# 1,000 post hack



## Lee L (Oct 1, 2003)

David,

I think the 1,000 post hack you were talking about might come in very handy.

I am noticing that there are several informational posts in the hacking and upgrading forums that are over 1,000 posts. It sure would be a shame to lose those resources.


----------



## David Bott (Jan 1, 1999)

Right...I will be looking to add it when I move to ver 3.5.

Thanks


----------



## TreborPugly (May 2, 2002)

Is it okay to start a new version of some of the old threads that still have new interest, like the "Post a full-sized pic of your Avatar" thread? 

It really is a shame that the software can't handle a lengthy continuous thread. That's one of the great features of forums - the continuity.


----------



## David Bott (Jan 1, 1999)

Sites like this were never designed for it for the most part.

Threads can be started, but if they get out of hand they will be stopped.


----------



## TreborPugly (May 2, 2002)

David Bott said:


> Sites like this were never designed for it for the most part.

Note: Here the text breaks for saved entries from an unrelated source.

/-! ## The Surface Unit's queue

An image of `SSTC` is read by an engine of class SRF, and such a read of an empty line waits in the unit, while the word has
issued (R71, R329). The surface instructions of its threads come after it (R332). DEDUCED (log 78): an instruction that waits
so is checked and performed where it completes, and its faults are asynchronous records in the names of its lanes. -/

/-- The format-T word of a per-lane surface instruction. -/
def surfLaneWord (i : Instr) : Option TWord :=
  match i with
  | .sld w | .sst w | .sstc w | .sstmv w | .sstmvHint w | .sqry w => some w
  | _ => none

/-- An operation is a surface instruction that waits in the unit: it has its lanes' operands with it. -/
def Op.queued (o : Op) : Bool := !o.done && (surfLaneWord o.instr).isSome && !o.args.isEmpty

/-- The lanes of such an operation. -/
def lanesOfArgs : List Nat → List SurfLane
  | th :: b :: c :: d :: rest => { th := th, b := b, c := c, d := d } :: lanesOfArgs rest
  | _ => []

/-- The lines that an instruction waits for. -/
def State.surfEmpty (s : State) (i : Instr) (sc : Nat) (lanes : List SurfLane) : List Nat :=
  match i with
  | .sstc _ =>
    let c := s.scene sc
    (sstcReads c lanes).flatMap fun a => (c.spLines a 64).filter c.empty.contains
  | _ => []

/-- The operations of some threads that wait in the unit, among the first `n`. -/
def State.surfAhead (s : State) (n : Nat) (ths : List Nat) : List Nat :=
  (indices (s.ops.take n) fun o => o.queued && o.lanes.any fun l => ths.contains l.2)

/-- An operation that waits in the unit is performed and completes, once its lines are full and those ahead of it are
done. -/
def State.surfDone (s : State) (i : Nat) : State :=
  let o := s.op i
  let lanes := lanesOfArgs (o.args.drop 1)
  let buf := o.args.headD 0
  match surfLaneWord o.instr with
  | none => s
  | some w =>
    if !o.queued || !(s.surfAhead i (o.lanes.map Prod.snd)).isEmpty || !(s.surfEmpty o.instr o.scene lanes).isEmpty then s
    else
      let r := surfRun o.instr s (s.surfOpReq i) o.scene buf lanes
      let outOf := fun (th : Nat) => ((r.1.find? fun e => e.1 == th).map Prod.snd).getD (.ok 0)
      let s := o.lanes.foldl (fun (s : State) l => match outOf l.2 with
        | .error f => if (s.thread l.2).helper then s else s.asyncFault l.2 f.kind o.pc (buf % 2 ^ 16) f.va f.detail
        | .ok _ => s) r.2
      let load := match o.instr with
        | .sld _ | .sqry _ => true
        | _ => false
      let go := o.lanes.filter fun l => (s.thread l.2).helper || (outOf l.2).isOk
      let ws := go.map fun l => (l.2, wordsOf 1 (match outOf l.2 with
        | .ok v => v
        | .error _ => 0))
      (s.modOp i fun o => { o with writes := allWrites w.d (!load || w.nw) ws }).completeOp i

Huh? The whole point of forums is to have organized, continuing discussions. A thread on a given topic never ends, it just keeps getting stuff added to it, and even if it is repetitive, it is useful.

I use phpBB forum software for some courses I teach, and their own forums on the software itself have many huge threads about the various mods.

(I just checked out the vBulletin forums for comparison, and they have much smaller usage and thread sizes - I guess a because it isn't free, they don't get as much activity, and therefore don't see for themselves a very large number of people interested in the same topic)


----------



## David Bott (Jan 1, 1999)

"A thread on a given topic never ends, it just keeps getting stuff added to it, and even if it is repetitive, it is useful. " 

In theory yes. But for the most part new threads are started on the same topic more than one time. As threads get to large, people do not tend to care to wade though all the information in it. Thus knowing this, it really was not considered to be a issue for threads were not seen to to thousands of replies.


----------



## David Bott (Jan 1, 1999)

BTW...Vb seems to be the most used (tracked) forum software.

http://www.big-boards.com/statistics/


----------